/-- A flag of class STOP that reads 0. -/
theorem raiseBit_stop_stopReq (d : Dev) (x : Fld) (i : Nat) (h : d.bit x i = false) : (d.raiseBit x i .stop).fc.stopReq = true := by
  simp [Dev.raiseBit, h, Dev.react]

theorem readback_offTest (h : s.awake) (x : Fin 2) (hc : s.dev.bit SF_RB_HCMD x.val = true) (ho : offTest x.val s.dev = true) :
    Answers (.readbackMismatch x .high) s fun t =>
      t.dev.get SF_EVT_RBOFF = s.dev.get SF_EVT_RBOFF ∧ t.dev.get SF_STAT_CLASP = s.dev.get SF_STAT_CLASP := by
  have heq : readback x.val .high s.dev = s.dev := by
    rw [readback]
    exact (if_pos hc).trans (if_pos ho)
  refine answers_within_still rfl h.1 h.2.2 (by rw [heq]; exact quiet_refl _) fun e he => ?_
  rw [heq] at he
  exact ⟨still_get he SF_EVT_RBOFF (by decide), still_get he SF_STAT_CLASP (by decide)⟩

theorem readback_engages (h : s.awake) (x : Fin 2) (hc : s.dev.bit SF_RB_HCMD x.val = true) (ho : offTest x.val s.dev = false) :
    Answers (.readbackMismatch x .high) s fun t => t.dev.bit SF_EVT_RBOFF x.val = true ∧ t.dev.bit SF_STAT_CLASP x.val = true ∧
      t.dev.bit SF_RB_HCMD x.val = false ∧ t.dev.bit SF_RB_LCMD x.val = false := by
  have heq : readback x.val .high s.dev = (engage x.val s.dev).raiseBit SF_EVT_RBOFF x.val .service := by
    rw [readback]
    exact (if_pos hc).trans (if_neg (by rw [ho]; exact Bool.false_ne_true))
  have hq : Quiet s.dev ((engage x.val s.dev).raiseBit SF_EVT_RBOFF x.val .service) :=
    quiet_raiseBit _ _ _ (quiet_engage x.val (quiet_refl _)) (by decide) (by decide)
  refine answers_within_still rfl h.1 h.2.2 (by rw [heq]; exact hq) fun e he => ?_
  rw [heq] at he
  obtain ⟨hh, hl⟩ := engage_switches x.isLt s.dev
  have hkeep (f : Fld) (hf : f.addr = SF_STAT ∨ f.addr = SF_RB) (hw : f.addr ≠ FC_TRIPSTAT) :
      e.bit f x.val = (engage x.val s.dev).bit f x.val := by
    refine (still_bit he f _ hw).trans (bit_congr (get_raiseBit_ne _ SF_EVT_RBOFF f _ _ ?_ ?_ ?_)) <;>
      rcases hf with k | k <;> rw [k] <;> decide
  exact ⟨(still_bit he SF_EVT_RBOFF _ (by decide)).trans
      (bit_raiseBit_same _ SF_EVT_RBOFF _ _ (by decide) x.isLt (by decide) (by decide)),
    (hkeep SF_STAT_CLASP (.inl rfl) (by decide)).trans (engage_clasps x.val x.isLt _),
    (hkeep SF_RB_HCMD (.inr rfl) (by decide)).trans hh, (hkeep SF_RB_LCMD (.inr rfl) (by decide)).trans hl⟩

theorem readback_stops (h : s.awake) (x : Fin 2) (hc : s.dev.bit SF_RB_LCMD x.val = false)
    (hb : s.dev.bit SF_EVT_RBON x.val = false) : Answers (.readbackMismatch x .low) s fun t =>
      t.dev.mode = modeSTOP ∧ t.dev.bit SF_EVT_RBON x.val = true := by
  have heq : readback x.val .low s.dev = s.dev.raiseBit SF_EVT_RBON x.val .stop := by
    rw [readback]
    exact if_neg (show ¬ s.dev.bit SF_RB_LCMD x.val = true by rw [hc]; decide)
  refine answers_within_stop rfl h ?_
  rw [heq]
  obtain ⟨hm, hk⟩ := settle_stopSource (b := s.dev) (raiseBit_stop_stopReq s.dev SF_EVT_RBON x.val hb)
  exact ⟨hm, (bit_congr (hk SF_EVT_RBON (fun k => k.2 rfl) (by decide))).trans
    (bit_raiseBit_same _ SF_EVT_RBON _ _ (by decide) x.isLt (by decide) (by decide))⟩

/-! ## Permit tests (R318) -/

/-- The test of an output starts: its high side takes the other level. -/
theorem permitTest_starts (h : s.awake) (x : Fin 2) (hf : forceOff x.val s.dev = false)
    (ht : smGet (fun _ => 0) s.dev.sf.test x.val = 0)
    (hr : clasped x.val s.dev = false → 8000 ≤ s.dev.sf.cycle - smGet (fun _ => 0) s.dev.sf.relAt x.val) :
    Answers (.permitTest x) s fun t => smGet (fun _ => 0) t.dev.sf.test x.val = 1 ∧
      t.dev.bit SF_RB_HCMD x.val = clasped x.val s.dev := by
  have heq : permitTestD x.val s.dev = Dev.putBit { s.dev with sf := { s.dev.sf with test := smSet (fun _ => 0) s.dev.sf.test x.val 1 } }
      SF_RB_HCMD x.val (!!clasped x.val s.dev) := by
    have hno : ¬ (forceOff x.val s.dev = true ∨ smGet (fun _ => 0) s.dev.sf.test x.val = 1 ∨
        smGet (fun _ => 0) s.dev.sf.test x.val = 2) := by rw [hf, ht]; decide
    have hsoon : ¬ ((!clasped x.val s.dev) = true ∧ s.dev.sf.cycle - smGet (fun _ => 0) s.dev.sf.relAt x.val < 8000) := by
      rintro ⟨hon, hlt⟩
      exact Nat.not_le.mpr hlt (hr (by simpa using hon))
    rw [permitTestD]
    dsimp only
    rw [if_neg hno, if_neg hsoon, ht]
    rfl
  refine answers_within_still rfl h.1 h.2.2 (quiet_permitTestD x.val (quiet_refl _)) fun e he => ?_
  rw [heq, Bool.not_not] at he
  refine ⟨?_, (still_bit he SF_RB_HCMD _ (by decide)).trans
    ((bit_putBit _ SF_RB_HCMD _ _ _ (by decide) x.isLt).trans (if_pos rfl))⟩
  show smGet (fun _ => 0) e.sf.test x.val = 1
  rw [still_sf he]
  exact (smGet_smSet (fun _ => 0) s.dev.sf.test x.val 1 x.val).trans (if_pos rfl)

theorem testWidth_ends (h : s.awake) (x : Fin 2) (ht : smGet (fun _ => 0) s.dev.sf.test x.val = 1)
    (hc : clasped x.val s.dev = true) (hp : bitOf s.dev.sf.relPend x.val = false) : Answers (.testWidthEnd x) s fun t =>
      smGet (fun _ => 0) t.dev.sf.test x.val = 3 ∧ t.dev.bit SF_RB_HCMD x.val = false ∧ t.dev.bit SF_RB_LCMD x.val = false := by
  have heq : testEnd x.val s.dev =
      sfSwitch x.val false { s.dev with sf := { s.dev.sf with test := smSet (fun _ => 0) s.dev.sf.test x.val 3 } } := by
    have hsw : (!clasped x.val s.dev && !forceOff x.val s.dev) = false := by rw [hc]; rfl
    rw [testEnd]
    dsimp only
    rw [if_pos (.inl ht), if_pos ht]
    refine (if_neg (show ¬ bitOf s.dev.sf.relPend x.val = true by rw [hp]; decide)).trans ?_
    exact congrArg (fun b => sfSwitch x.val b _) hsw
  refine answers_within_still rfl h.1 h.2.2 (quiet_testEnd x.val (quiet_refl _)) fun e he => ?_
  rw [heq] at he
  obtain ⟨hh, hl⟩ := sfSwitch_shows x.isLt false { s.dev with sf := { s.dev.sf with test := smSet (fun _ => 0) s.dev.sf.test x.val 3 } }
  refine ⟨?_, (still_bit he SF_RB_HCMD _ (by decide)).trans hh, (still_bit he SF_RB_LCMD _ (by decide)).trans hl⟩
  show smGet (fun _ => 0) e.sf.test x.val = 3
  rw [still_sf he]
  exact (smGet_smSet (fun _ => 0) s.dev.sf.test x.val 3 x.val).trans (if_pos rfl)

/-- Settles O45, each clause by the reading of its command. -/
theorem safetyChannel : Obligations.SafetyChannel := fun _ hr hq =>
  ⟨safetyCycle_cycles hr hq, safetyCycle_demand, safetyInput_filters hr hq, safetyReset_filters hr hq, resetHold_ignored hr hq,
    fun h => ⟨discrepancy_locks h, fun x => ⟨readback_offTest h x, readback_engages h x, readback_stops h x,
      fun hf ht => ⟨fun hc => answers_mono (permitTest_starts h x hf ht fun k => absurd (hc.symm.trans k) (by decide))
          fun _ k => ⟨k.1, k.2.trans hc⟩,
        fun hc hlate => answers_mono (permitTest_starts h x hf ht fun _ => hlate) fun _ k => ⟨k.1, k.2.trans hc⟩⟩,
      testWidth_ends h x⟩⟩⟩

----------------

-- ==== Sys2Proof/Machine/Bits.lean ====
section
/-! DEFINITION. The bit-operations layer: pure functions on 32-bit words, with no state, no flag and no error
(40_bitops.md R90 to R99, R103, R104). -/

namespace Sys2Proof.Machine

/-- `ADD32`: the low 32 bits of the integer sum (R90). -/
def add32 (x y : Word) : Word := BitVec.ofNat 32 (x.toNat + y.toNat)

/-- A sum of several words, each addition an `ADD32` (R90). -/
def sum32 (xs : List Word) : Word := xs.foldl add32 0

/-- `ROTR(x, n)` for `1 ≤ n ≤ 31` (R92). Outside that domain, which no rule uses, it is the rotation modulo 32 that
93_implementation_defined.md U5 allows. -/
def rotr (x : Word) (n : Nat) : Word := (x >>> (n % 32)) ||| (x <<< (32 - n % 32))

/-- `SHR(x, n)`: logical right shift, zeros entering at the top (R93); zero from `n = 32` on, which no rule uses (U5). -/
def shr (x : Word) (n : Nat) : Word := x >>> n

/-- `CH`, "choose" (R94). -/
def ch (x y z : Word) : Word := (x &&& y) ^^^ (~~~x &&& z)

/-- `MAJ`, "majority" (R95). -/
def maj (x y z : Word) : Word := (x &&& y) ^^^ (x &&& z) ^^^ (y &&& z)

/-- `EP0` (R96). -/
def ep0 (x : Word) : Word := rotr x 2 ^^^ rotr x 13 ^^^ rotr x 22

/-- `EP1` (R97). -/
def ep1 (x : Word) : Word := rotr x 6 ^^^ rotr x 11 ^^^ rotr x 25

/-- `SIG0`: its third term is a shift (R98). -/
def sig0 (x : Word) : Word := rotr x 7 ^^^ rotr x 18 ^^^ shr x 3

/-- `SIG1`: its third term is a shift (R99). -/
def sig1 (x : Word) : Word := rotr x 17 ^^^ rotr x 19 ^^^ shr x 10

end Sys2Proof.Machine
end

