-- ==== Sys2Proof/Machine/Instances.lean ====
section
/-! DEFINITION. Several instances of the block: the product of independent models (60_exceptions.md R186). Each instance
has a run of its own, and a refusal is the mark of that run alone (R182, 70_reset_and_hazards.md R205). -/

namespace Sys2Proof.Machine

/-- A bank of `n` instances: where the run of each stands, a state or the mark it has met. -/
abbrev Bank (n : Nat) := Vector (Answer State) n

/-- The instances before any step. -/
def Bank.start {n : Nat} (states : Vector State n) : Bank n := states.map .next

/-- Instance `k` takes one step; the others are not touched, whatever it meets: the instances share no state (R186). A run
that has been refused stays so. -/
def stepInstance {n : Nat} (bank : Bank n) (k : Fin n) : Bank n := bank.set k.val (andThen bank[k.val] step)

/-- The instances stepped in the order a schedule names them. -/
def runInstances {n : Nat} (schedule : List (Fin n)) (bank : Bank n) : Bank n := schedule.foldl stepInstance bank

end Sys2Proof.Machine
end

----------------

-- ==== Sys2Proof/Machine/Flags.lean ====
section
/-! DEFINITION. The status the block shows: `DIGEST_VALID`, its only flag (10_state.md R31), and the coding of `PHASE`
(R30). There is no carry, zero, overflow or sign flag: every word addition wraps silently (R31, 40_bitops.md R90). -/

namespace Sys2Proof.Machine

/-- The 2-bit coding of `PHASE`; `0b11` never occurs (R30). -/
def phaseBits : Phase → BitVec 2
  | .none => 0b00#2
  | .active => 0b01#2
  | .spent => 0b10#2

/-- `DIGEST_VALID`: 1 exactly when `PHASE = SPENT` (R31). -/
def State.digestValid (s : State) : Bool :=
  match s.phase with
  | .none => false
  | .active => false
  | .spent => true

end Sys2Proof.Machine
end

----------------

Required work » From the records above, transcribe without alteration every line from the one with "e.bit f x.val" to the one with "exact ⟨hm, (bit_congr", inclusive.

Task output »
      e.bit f x.val = (engage x.val s.dev).bit f x.val := by
    refine (still_bit he f _ hw).trans (bit_congr (get_raiseBit_ne _ SF_EVT_RBOFF f _ _ ?_ ?_ ?_)) <;>
      rcases hf with k | k <;> rw [k] <;> decide
  exact ⟨(still_bit he SF_EVT_RBOFF _ (by decide)).trans
      (bit_raiseBit_same _ SF_EVT_RBOFF _ _ (by decide) x.isLt (by decide) (by decide)),
    (hkeep SF_STAT_CLASP (.inl rfl) (by decide)).trans (engage_clasps x.val x.isLt _),
    (hkeep SF_RB_HCMD (.inr rfl) (by decide)).trans hh, (hkeep SF_RB_LCMD (.inr rfl) (by decide)).trans hl⟩

theorem readback_stops (h : s.awake) (x : Fin 2) (hc : s.dev.bit SF_RB_LCMD x.val = false)
    (hb : s.dev.bit SF_EVT_RBON x.val = false) : Answers (.readbackMismatch x .low) s fun t =>
      t.dev.mode = modeSTOP ∧ t.dev.bit SF_EVT_RBON x.val = true := by
  have heq : readback x.val .low s.dev = s.dev.raiseBit SF_EVT_RBON x.val .stop := by
    rw [readback]
    exact if_neg (show ¬ s.dev.bit SF_RB_LCMD x.val = true by rw [hc]; decide)
  refine answers_within_stop rfl h ?_
  rw [heq]
  obtain ⟨hm, hk⟩ := settle_stopSource (b := s.dev) (raiseBit_stop_stopReq s.dev SF_EVT_RBON x.val hb)
  exact ⟨hm, (bit_congr (hk SF_EVT_RBON (fun k => k.2 rfl) (by decide))).trans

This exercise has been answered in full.